===== SOURCE DATA =====
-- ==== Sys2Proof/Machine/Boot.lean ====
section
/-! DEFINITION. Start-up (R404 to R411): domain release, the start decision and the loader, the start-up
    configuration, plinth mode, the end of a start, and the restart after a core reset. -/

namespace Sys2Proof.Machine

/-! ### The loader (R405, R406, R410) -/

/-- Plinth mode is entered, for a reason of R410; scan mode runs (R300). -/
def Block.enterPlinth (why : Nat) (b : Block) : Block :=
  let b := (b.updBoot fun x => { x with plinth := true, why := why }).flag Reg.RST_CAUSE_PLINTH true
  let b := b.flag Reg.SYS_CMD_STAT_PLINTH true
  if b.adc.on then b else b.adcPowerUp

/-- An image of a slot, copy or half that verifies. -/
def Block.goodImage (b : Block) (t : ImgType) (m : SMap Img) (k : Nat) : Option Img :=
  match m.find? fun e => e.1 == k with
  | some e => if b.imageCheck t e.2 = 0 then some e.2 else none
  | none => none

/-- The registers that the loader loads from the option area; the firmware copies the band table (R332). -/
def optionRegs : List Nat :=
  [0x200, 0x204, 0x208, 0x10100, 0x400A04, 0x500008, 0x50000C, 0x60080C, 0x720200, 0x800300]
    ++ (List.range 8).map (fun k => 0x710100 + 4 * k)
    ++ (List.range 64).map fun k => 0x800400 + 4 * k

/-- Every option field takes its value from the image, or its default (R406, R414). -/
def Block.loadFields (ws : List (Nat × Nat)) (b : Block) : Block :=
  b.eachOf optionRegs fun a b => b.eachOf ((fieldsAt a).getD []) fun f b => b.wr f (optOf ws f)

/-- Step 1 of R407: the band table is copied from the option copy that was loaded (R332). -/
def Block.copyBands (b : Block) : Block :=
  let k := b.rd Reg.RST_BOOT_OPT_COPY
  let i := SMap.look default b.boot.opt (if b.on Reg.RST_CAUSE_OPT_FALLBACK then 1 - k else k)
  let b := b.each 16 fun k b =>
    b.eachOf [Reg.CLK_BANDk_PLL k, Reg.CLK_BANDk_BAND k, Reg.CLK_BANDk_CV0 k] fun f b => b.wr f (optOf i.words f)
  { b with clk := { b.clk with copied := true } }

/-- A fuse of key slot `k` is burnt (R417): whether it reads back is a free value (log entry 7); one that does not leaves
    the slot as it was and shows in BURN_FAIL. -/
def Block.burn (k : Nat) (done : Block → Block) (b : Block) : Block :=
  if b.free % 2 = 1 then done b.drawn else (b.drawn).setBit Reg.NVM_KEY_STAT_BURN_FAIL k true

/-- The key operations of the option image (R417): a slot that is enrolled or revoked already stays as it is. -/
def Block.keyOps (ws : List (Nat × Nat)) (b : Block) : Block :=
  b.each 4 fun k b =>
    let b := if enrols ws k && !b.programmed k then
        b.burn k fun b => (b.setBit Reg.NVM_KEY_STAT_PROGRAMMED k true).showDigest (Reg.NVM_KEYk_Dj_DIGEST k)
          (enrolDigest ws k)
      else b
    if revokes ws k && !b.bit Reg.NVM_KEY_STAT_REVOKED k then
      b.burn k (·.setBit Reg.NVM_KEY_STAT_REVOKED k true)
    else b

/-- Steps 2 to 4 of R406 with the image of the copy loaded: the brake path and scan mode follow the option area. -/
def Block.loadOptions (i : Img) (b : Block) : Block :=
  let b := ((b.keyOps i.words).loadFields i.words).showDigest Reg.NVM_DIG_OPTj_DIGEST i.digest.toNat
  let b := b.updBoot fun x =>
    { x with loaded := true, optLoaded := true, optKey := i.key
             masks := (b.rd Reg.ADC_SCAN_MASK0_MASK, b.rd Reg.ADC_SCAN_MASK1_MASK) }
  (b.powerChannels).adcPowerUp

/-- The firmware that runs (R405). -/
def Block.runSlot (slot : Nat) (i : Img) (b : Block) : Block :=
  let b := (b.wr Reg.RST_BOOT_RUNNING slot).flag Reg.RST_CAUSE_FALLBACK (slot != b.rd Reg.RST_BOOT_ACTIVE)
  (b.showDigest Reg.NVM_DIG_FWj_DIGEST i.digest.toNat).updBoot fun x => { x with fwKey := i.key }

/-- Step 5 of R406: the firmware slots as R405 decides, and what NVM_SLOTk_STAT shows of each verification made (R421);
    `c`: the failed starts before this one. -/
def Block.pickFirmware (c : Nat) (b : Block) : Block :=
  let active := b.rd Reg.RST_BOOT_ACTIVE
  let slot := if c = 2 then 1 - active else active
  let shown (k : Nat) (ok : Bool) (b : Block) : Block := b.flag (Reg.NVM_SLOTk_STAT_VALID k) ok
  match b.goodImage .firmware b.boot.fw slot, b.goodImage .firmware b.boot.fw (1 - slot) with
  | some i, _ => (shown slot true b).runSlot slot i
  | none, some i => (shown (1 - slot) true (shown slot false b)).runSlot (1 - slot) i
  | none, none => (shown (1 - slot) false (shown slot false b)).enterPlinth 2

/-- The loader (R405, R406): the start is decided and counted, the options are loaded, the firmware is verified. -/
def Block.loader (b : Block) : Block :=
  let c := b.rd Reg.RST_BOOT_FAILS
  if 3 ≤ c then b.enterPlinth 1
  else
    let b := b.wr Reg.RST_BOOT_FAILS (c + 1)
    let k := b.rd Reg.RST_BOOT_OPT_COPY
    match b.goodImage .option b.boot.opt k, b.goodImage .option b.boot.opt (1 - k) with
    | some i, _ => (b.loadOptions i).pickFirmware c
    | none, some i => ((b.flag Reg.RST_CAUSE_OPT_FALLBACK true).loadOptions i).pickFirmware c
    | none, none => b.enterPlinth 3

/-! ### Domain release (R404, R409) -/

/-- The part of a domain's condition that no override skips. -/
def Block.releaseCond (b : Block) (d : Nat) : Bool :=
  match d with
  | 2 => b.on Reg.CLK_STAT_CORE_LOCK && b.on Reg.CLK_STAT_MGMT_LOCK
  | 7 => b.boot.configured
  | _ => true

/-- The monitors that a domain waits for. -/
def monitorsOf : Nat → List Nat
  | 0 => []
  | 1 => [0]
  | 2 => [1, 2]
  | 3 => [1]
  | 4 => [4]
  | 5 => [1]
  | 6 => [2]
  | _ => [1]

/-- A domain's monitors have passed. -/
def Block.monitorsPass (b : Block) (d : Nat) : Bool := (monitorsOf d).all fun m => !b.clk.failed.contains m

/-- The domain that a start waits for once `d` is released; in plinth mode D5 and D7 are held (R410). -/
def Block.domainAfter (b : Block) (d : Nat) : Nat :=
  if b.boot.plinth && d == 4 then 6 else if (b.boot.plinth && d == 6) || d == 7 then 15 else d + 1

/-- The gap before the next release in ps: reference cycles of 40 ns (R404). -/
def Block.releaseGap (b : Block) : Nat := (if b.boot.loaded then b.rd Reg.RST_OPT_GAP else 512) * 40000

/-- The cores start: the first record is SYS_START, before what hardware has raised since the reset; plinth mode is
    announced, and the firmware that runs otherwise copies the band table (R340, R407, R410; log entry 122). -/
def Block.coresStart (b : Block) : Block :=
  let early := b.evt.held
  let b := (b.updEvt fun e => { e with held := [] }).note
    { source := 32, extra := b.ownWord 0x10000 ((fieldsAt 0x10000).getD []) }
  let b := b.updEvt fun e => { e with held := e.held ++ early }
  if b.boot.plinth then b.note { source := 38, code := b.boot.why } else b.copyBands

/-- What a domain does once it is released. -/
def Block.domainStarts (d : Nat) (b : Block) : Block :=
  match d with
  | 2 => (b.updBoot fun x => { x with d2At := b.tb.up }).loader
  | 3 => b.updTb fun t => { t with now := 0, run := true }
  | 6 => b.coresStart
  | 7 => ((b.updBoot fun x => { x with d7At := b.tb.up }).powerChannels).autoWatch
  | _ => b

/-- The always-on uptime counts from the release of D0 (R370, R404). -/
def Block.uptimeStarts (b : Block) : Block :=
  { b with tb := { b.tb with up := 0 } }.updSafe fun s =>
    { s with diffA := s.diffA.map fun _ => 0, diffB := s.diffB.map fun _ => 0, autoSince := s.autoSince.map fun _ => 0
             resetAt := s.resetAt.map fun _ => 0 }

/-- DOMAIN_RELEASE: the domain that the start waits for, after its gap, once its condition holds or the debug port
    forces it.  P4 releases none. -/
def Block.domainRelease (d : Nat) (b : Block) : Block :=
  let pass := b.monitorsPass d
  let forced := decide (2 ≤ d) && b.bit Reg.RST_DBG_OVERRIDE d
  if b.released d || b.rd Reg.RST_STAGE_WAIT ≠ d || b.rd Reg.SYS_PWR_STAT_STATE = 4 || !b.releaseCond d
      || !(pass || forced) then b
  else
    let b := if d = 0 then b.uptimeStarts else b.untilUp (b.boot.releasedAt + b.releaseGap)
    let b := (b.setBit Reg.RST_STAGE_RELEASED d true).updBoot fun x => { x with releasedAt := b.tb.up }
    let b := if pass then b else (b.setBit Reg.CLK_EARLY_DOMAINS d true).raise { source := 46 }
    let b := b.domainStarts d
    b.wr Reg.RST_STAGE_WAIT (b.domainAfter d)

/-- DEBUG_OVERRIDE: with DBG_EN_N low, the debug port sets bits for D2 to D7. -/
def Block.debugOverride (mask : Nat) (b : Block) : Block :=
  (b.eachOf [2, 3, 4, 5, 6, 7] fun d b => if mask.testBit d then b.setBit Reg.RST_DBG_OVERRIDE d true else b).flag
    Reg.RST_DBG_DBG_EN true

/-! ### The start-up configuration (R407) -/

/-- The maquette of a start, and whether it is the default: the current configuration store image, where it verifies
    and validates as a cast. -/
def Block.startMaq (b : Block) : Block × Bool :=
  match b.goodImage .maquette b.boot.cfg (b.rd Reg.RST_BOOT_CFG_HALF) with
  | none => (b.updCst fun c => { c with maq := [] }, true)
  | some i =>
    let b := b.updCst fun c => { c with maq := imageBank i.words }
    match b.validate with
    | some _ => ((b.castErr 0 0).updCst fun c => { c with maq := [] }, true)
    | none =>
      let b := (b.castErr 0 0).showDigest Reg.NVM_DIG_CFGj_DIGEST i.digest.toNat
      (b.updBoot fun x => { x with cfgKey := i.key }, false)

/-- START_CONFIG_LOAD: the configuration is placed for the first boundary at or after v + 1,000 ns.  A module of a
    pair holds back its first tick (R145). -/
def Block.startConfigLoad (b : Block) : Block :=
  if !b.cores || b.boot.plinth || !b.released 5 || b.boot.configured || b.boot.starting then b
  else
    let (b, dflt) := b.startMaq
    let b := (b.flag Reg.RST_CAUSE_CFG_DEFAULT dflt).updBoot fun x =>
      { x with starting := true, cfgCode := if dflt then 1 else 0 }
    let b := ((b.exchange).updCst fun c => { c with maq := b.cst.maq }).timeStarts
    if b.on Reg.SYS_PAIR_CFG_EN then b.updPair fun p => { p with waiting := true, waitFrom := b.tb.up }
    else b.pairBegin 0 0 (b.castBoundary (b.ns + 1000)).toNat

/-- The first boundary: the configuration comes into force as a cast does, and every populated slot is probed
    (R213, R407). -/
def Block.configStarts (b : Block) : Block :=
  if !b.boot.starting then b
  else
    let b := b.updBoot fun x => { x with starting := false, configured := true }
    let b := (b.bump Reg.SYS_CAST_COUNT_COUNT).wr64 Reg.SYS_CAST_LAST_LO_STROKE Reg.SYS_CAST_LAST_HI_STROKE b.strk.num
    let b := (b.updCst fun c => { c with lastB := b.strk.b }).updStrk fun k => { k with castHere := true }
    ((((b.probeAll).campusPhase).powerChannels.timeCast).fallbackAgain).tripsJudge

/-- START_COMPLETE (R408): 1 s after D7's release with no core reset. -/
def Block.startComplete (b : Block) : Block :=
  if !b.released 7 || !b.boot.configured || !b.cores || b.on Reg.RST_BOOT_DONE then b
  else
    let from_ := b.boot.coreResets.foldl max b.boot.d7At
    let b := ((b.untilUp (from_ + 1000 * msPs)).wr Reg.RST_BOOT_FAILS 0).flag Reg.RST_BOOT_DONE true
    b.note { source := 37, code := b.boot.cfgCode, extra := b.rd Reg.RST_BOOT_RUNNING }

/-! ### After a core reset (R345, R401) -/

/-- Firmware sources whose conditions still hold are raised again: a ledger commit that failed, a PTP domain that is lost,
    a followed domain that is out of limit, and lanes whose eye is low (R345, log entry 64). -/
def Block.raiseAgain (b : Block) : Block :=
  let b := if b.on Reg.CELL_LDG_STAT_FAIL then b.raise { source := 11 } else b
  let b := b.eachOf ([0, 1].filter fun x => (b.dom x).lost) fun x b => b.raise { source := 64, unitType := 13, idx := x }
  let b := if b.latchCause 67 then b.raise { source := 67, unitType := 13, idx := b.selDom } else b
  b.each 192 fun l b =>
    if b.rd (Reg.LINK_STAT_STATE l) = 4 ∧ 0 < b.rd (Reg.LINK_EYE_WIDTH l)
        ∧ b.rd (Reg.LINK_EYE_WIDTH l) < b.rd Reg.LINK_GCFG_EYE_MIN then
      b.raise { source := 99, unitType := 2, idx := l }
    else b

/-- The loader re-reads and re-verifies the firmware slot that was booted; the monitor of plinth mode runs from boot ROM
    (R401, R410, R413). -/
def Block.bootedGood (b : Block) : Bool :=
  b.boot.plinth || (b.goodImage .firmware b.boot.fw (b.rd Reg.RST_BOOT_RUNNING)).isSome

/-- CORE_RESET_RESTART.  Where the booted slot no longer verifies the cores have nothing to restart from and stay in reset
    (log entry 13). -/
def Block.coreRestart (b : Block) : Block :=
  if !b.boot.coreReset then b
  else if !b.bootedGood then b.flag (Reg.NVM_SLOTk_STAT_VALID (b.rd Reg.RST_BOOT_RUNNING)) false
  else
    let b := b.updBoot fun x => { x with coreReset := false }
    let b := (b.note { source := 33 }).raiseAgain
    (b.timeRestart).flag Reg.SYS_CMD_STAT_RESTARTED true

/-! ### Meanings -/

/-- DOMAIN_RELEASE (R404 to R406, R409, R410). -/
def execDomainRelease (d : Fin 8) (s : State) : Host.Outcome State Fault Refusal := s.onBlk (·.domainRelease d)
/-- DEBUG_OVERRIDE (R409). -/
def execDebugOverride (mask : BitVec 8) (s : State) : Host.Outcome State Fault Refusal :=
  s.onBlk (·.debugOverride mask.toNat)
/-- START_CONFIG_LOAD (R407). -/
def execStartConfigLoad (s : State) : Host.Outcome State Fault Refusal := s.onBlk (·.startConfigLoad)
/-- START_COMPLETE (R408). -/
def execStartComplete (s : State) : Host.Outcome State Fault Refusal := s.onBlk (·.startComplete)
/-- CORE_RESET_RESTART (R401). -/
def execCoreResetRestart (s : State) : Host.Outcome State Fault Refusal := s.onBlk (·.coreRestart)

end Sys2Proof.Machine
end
=====
===== SOURCE DATA =====
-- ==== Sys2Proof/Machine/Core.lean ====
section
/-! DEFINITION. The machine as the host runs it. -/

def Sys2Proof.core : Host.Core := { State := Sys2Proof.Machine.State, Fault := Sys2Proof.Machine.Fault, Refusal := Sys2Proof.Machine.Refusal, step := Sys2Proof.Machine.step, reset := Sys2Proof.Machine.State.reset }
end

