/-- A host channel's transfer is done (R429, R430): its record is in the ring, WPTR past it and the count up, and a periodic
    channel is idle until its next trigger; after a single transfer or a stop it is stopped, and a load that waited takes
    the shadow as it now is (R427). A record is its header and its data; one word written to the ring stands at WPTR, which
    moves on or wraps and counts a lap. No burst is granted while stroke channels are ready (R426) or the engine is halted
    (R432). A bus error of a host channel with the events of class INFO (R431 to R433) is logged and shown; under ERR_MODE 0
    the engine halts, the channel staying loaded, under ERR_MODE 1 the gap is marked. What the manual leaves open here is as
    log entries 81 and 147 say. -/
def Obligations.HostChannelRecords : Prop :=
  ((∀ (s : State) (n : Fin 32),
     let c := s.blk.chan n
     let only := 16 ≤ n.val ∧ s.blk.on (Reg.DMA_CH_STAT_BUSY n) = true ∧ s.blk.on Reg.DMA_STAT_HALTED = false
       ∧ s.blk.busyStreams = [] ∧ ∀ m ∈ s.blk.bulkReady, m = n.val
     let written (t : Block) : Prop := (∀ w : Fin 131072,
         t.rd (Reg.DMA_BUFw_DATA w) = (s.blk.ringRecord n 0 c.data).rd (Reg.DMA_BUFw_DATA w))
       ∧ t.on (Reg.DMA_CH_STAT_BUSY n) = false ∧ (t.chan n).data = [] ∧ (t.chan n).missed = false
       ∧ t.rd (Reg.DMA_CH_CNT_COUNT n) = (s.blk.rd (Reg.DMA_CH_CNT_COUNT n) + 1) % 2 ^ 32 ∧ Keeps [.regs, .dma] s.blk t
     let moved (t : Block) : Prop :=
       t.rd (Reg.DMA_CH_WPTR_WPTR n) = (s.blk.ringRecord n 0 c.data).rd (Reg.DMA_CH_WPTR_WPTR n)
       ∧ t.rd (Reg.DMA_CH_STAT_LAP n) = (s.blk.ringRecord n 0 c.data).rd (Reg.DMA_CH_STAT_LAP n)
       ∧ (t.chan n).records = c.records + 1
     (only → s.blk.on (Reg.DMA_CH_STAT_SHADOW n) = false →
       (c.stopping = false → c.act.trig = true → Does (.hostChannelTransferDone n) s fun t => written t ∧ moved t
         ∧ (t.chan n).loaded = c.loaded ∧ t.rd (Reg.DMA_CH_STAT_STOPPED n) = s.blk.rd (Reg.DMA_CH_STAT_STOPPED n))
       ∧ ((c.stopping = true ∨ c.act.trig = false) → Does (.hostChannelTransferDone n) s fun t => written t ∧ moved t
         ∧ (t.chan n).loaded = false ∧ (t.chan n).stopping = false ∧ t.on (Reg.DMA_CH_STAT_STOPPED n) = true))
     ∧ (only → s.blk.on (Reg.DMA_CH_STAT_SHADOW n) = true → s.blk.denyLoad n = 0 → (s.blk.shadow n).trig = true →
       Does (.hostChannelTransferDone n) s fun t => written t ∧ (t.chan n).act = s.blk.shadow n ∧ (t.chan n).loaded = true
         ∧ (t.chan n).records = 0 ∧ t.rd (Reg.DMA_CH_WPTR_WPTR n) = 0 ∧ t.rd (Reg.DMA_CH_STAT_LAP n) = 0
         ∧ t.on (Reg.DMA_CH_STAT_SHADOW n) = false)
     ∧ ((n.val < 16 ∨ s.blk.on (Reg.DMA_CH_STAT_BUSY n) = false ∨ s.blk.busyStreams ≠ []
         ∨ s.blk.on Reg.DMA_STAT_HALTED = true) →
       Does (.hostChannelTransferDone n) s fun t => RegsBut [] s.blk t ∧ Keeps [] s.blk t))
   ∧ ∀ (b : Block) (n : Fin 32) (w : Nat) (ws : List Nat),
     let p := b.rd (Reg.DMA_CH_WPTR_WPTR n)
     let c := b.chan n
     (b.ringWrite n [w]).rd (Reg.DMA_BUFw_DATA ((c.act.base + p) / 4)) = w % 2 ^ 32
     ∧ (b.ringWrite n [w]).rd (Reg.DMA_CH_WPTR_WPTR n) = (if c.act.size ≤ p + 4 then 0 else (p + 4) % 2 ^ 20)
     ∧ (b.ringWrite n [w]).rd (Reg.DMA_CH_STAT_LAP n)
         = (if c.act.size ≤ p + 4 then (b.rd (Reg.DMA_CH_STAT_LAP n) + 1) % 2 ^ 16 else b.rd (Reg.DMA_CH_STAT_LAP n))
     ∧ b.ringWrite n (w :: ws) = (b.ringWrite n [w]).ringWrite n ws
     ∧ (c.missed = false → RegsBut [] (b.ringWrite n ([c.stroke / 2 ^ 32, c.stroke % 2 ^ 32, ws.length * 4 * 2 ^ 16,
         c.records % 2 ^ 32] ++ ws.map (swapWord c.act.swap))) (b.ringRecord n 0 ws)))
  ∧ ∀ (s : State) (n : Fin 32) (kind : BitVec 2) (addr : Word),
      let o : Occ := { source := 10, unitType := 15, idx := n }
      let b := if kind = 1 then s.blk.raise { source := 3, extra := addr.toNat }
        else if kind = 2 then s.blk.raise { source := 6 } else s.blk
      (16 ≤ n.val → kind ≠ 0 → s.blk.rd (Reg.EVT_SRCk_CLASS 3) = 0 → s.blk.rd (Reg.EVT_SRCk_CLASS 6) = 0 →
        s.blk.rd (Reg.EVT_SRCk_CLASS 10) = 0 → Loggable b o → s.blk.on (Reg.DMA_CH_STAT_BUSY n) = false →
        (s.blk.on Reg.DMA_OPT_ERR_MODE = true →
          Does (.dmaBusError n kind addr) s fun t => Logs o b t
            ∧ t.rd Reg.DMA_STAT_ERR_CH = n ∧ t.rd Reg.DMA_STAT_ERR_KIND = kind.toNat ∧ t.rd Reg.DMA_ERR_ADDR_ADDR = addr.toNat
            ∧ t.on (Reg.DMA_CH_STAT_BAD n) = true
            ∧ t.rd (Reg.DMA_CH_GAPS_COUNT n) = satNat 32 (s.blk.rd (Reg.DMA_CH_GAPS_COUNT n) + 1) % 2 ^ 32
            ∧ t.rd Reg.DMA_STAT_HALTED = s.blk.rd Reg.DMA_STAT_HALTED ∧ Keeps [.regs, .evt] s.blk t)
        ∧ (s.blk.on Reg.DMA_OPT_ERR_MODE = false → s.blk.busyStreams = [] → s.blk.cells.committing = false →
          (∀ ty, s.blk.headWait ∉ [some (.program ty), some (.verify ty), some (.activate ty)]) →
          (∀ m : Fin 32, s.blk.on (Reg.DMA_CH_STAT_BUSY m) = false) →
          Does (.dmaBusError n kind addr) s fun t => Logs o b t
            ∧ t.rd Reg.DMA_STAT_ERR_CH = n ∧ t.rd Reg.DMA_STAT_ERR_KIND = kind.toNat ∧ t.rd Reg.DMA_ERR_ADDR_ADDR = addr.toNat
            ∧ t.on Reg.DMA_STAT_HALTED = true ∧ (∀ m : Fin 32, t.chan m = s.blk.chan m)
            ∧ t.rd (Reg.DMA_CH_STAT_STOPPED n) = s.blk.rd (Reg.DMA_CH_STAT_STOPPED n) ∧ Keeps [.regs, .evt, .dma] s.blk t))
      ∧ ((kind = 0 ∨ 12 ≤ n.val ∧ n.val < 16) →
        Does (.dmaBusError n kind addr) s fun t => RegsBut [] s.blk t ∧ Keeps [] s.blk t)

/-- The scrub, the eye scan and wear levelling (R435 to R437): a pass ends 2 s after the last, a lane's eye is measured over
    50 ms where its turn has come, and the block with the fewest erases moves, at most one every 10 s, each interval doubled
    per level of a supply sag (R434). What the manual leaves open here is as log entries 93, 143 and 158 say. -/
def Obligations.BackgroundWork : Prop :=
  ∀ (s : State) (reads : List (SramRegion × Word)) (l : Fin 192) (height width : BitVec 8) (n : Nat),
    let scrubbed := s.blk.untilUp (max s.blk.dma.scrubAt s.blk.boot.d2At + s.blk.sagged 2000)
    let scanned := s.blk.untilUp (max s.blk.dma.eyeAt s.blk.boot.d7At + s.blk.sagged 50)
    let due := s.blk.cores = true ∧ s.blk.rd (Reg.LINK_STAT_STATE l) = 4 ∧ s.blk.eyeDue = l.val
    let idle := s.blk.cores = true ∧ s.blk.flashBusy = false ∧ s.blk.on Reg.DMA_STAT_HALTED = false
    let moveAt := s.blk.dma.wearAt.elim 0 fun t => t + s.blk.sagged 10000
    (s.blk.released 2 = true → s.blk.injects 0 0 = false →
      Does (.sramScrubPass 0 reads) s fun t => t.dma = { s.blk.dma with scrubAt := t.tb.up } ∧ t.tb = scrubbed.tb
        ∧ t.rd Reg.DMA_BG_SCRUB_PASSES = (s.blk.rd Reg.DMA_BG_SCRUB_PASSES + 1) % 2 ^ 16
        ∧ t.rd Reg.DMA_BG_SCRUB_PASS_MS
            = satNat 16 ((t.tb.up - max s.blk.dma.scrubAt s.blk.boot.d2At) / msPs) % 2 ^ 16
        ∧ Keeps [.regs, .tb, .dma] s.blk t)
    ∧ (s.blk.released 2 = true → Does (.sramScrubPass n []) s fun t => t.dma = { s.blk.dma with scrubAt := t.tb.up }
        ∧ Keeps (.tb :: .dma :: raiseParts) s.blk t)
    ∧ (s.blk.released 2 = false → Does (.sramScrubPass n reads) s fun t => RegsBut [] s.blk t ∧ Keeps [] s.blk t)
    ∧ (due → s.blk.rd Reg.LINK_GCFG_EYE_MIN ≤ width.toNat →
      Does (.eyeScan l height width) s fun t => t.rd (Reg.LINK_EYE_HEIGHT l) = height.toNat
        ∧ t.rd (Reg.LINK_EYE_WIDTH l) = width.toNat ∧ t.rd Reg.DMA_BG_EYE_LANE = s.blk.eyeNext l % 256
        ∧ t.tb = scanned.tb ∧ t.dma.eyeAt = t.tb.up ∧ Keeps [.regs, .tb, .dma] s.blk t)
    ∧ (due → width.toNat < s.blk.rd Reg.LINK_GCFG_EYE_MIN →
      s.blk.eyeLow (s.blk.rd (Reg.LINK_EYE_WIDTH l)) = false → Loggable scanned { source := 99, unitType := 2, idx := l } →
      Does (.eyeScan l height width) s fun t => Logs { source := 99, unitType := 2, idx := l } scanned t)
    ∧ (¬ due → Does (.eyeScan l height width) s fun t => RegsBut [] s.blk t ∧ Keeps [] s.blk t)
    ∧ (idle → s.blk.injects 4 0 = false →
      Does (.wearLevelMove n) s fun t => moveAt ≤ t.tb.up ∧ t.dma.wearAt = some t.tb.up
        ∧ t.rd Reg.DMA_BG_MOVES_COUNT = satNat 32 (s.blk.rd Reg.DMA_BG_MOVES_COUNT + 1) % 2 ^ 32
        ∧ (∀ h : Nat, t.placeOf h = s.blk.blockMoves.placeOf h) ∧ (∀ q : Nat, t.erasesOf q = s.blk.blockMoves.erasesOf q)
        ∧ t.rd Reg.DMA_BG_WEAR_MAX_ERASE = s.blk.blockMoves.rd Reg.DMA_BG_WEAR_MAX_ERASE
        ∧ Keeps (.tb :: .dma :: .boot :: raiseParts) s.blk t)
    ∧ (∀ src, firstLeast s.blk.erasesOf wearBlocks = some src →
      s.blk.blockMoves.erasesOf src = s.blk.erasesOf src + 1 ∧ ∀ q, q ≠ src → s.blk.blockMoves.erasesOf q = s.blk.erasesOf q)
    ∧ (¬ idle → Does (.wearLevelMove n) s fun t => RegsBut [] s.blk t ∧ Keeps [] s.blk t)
=====
- WHAT IS NEEDED -
Please give again the lines above between the line holding "t.tb.up ∧ Keeps [.regs, .tb, .dma] s.blk t)" and the line holding "idle → Does", inclusive, exactly as they are and with nothing added.

- SOLUTION -
        ∧ t.tb = scanned.tb ∧ t.dma.eyeAt = t.tb.up ∧ Keeps [.regs, .tb, .dma] s.blk t)
    ∧ (due → width.toNat < s.blk.rd Reg.LINK_GCFG_EYE_MIN →
      s.blk.eyeLow (s.blk.rd (Reg.LINK_EYE_WIDTH l)) = false → Loggable scanned { source := 99, unitType := 2, idx := l } →
      Does (.eyeScan l height width) s fun t => Logs { source := 99, unitType := 2, idx := l } scanned t)
    ∧ (¬ due → Does (.eyeScan l height width) s fun t => RegsBut [] s.blk t ∧ Keeps [] s.blk t)
    ∧ (idle → s.blk.injects 4 0 = false →
      Does (.wearLevelMove n) s fun t => moveAt ≤ t.tb.up ∧ t.dma.wearAt = some t.tb.up
        ∧ t.rd Reg.DMA_BG_MOVES_COUNT = satNat 32 (s.blk.rd Reg.DMA_BG_MOVES_COUNT + 1) % 2 ^ 32
        ∧ (∀ h : Nat, t.placeOf h = s.blk.blockMoves.placeOf h) ∧ (∀ q : Nat, t.erasesOf q = s.blk.blockMoves.erasesOf q)
        ∧ t.rd Reg.DMA_BG_WEAR_MAX_ERASE = s.blk.blockMoves.rd Reg.DMA_BG_WEAR_MAX_ERASE
        ∧ Keeps (.tb :: .dma :: .boot :: raiseParts) s.blk t)
    ∧ (∀ src, firstLeast s.blk.erasesOf wearBlocks = some src →
      s.blk.blockMoves.erasesOf src = s.blk.erasesOf src + 1 ∧ ∀ q, q ≠ src → s.blk.blockMoves.erasesOf q = s.blk.erasesOf q)
    ∧ (¬ idle → Does (.wearLevelMove n) s fun t => RegsBut [] s.blk t ∧ Keeps [] s.blk t)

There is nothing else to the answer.